(Stored items)
______________________________
-- ==== Sys2Proof/Machine/TurretMem.lean ====
section
/-! DEFINITION. Bodies of the memory instructions of a turret: loads, stores, anchors, atomics, landing registers and the long
instructions (04_dravaesor_isa.md R113-R115, R125-R132). -/
namespace Sys2Proof.Machine

/-- Access width in bytes (R117). -/
def Env.w (e : Env) : Nat := e.p.bits / 8
def Env.far (e : Env) : Bool := e.p.far.isSome
/-- Landing register that FAR names. -/
def Env.ln (e : Env) : Fin 4 := ⟨(e.p.far.getD 0) % 4, Nat.mod_lt _ (by decide)⟩
/-- Anchor that ANSEL names, AN0 without it (R114). -/
def Env.an (e : Env) : Fin 8 := ⟨(e.p.an.getD 0) % 8, Nat.mod_lt _ (by decide)⟩

/-! ### Anchors (R114, R115) -/

/-- Modulus of an anchor in MODULO mode. -/
def Anchor.modulus (a : Anchor) : Nat := if a.param = 0 then 2 ^ 32 else a.param.toNat
/-- Bit count of an anchor in BITREV mode. -/
def Anchor.bitCount (a : Anchor) : Nat := regFld a.param 0 5
/-- The low `b` bits of `x` in reverse order. -/
def bitRev : Nat → Nat → Nat
  | 0, _ => 0
  | b + 1, x => (x % 2) * 2 ^ b + bitRev b (x / 2)

/-- Effective address (R115), modulo 2^64. -/
def Anchor.ea (a : Anchor) (d : Int) (w : Nat) : Nat :=
  match a.mode.toNat with
  | 0 => uns (a.base.toNat + a.off.toNat + d) 64
  | 1 => uns (a.base.toNat + (a.off.toNat + d) % (a.modulus : Int)) 64
  | _ => uns (a.base.toNat + bitRev a.bitCount a.off.toNat * w + d) 64
/-- The update of the post-modifying forms (R115). -/
def Anchor.step (a : Anchor) : Anchor :=
  match a.mode.toNat with
  | 0 => { a with off := BitVec.ofNat 32 (uns (a.off.toNat + a.inc.toInt) 32) }
  | 1 => { a with off := BitVec.ofNat 32 (((a.off.toNat + a.inc.toInt) % (a.modulus : Int)).toNat) }
  | _ => { a with off := BitVec.ofNat 32 ((a.off.toNat + 1) % 2 ^ a.bitCount) }

/-- A control cell that ANLD accepts (R114). -/
def anCtlOk (c : Nat) : Bool :=
  decide (fld c 0 2 ≠ 3) && (fld c 2 14 == 0 &&
    (fld c 0 2 != 2 || (decide (1 ≤ fld c 32 5 ∧ fld c 32 5 ≤ 24) && fld c 37 27 == 0)))
/-- An anchor's control cell in ANRD format. -/
def Anchor.ctl (a : Anchor) : Cell := cell (2 ^ 32 * a.param.toNat + a.inc.toNat * 2 ^ 16 + a.mode.toNat)
/-- An anchor with its control cell written. -/
def Anchor.setCtl (a : Anchor) (c : Nat) : Anchor :=
  { a with param := BitVec.ofNat 32 (fld c 32 32), inc := BitVec.ofNat 16 (fld c 16 16), mode := BitVec.ofNat 2 (fld c 0 2) }
/-- An offset as ANOFF stores it (R114). -/
def Anchor.offOf (a : Anchor) (v : Nat) : Word32 :=
  match a.mode.toNat with
  | 0 => BitVec.ofNat 32 v
  | 1 => BitVec.ofNat 32 (v % a.modulus)
  | _ => BitVec.ofNat 32 (v % 2 ^ a.bitCount)

def State.anchor (s : State) (e : Env) : Anchor := (s.cx e.n).an[e.an]
def State.setAnchor (s : State) (e : Env) (a : Anchor) : State :=
  s.setCx e.n { s.cx e.n with an := (s.cx e.n).an.set e.an a }

/-! ### Loads and stores -/

/-- The checks of an aligned access of the instruction (R125-R127). -/
def memCheck (e : Env) (s : State) (r : Right) (a : Nat) : Option Trap :=
  match accessCheck s e.n r a e.w e.far with
  | some t => some t
  | none => if e.far && farBad a then some { vec := vBUS, info := infoAddr a (rightKind r) true } else none

/-- A load at `a`: near, it pushes; far, it is issued to the landing register. `k` cells are popped. -/
def loadAt (e : Env) (s : State) (k a : Nat) (signed : Bool) : Run Unit :=
  match memCheck e s .read a with
  | some t => .trap t s
  | none =>
    if e.far then
      let r := farRead s e.n e.id e.skew a e.w
      .ok () (stackPut (farIssue r.1 e.n e.ln a e.w r.2.1 signed r.2.2) e.n k [])
    else (nearRead s e.n a e.w e.tcm).bind fun d s1 => .ok () (stackPut s1 e.n k [loadExt signed d])

/-- A store of `v` at `a`; `k` cells are popped. -/
def storeAt (e : Env) (s : State) (k a : Nat) (v : Cell) : Run Unit :=
  match memCheck e s .write a with
  | some t => .trap t s
  | none =>
    let d := leBytes e.w v.toNat
    if e.far then .ok () (stackPut (farWrite s e.n a d) e.n k [])
    else (nearWrite s e.n a d).bind fun _ s1 => .ok () (stackPut s1 e.n k [])

/-- LD and LDS: addr → value, or to a landing register (R125, R127). -/
def loadBody (signed : Bool) : Body := fun e s =>
  (stackNeed s e.n 1 (if e.far then 0 else 1)).bind fun c s1 =>
    (loadAt e s1 1 (c.getD 0 0).toNat signed).bind fun _ s2 => .ok .next s2
/-- ST: value addr → (log entry 23). -/
def storeBody : Body := fun e s =>
  (stackNeed s e.n 2 0).bind fun c s1 =>
    (storeAt e s1 2 (c.getD 0 0).toNat (c.getD 1 0)).bind fun _ s2 => .ok .next s2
______________________________
_TASK TO CARRY OUT_
Reproduce the complete data exactly as presented above.

_ANSWER SECTION_
-- ==== Sys2Proof/Machine/TurretMem.lean ====
section
/-! DEFINITION. Bodies of the memory instructions of a turret: loads, stores, anchors, atomics, landing registers and the long
instructions (04_dravaesor_isa.md R113-R115, R125-R132). -/
namespace Sys2Proof.Machine

/-- Access width in bytes (R117). -/
def Env.w (e : Env) : Nat := e.p.bits / 8
def Env.far (e : Env) : Bool := e.p.far.isSome
/-- Landing register that FAR names. -/
def Env.ln (e : Env) : Fin 4 := ⟨(e.p.far.getD 0) % 4, Nat.mod_lt _ (by decide)⟩
/-- Anchor that ANSEL names, AN0 without it (R114). -/
def Env.an (e : Env) : Fin 8 := ⟨(e.p.an.getD 0) % 8, Nat.mod_lt _ (by decide)⟩

/-! ### Anchors (R114, R115) -/

/-- Modulus of an anchor in MODULO mode. -/
def Anchor.modulus (a : Anchor) : Nat := if a.param = 0 then 2 ^ 32 else a.param.toNat
/-- Bit count of an anchor in BITREV mode. -/
def Anchor.bitCount (a : Anchor) : Nat := regFld a.param 0 5
/-- The low `b` bits of `x` in reverse order. -/
def bitRev : Nat → Nat → Nat
  | 0, _ => 0
  | b + 1, x => (x % 2) * 2 ^ b + bitRev b (x / 2)

/-- Effective address (R115), modulo 2^64. -/
def Anchor.ea (a : Anchor) (d : Int) (w : Nat) : Nat :=
  match a.mode.toNat with
  | 0 => uns (a.base.toNat + a.off.toNat + d) 64
  | 1 => uns (a.base.toNat + (a.off.toNat + d) % (a.modulus : Int)) 64
  | _ => uns (a.base.toNat + bitRev a.bitCount a.off.toNat * w + d) 64
/-- The update of the post-modifying forms (R115). -/
def Anchor.step (a : Anchor) : Anchor :=
  match a.mode.toNat with
  | 0 => { a with off := BitVec.ofNat 32 (uns (a.off.toNat + a.inc.toInt) 32) }
  | 1 => { a with off := BitVec.ofNat 32 (((a.off.toNat + a.inc.toInt) % (a.modulus : Int)).toNat) }
  | _ => { a with off := BitVec.ofNat 32 ((a.off.toNat + 1) % 2 ^ a.bitCount) }

/-- A control cell that ANLD accepts (R114). -/
def anCtlOk (c : Nat) : Bool :=
  decide (fld c 0 2 ≠ 3) && (fld c 2 14 == 0 &&
    (fld c 0 2 != 2 || (decide (1 ≤ fld c 32 5 ∧ fld c 32 5 ≤ 24) && fld c 37 27 == 0)))
/-- An anchor's control cell in ANRD format. -/
def Anchor.ctl (a : Anchor) : Cell := cell (2 ^ 32 * a.param.toNat + a.inc.toNat * 2 ^ 16 + a.mode.toNat)
/-- An anchor with its control cell written. -/
def Anchor.setCtl (a : Anchor) (c : Nat) : Anchor :=
  { a with param := BitVec.ofNat 32 (fld c 32 32), inc := BitVec.ofNat 16 (fld c 16 16), mode := BitVec.ofNat 2 (fld c 0 2) }
/-- An offset as ANOFF stores it (R114). -/
def Anchor.offOf (a : Anchor) (v : Nat) : Word32 :=
  match a.mode.toNat with
  | 0 => BitVec.ofNat 32 v
  | 1 => BitVec.ofNat 32 (v % a.modulus)
  | _ => BitVec.ofNat 32 (v % 2 ^ a.bitCount)

def State.anchor (s : State) (e : Env) : Anchor := (s.cx e.n).an[e.an]
def State.setAnchor (s : State) (e : Env) (a : Anchor) : State :=
  s.setCx e.n { s.cx e.n with an := (s.cx e.n).an.set e.an a }

/-! ### Loads and stores -/

/-- The checks of an aligned access of the instruction (R125-R127). -/
def memCheck (e : Env) (s : State) (r : Right) (a : Nat) : Option Trap :=
  match accessCheck s e.n r a e.w e.far with
  | some t => some t
  | none => if e.far && farBad a then some { vec := vBUS, info := infoAddr a (rightKind r) true } else none

/-- A load at `a`: near, it pushes; far, it is issued to the landing register. `k` cells are popped. -/
def loadAt (e : Env) (s : State) (k a : Nat) (signed : Bool) : Run Unit :=
  match memCheck e s .read a with
  | some t => .trap t s
  | none =>
    if e.far then
      let r := farRead s e.n e.id e.skew a e.w
      .ok () (stackPut (farIssue r.1 e.n e.ln a e.w r.2.1 signed r.2.2) e.n k [])
    else (nearRead s e.n a e.w e.tcm).bind fun d s1 => .ok () (stackPut s1 e.n k [loadExt signed d])

/-- A store of `v` at `a`; `k` cells are popped. -/
def storeAt (e : Env) (s : State) (k a : Nat) (v : Cell) : Run Unit :=
  match memCheck e s .write a with
  | some t => .trap t s
  | none =>
    let d := leBytes e.w v.toNat
    if e.far then .ok () (stackPut (farWrite s e.n a d) e.n k [])
    else (nearWrite s e.n a d).bind fun _ s1 => .ok () (stackPut s1 e.n k [])

/-- LD and LDS: addr → value, or to a landing register (R125, R127). -/
def loadBody (signed : Bool) : Body := fun e s =>
  (stackNeed s e.n 1 (if e.far then 0 else 1)).bind fun c s1 =>
    (loadAt e s1 1 (c.getD 0 0).toNat signed).bind fun _ s2 => .ok .next s2
/-- ST: value addr → (log entry 23). -/
def storeBody : Body := fun e s =>
  (stackNeed s e.n 2 0).bind fun c s1 =>
    (storeAt e s1 2 (c.getD 0 0).toNat (c.getD 1 0)).bind fun _ s2 => .ok .next s2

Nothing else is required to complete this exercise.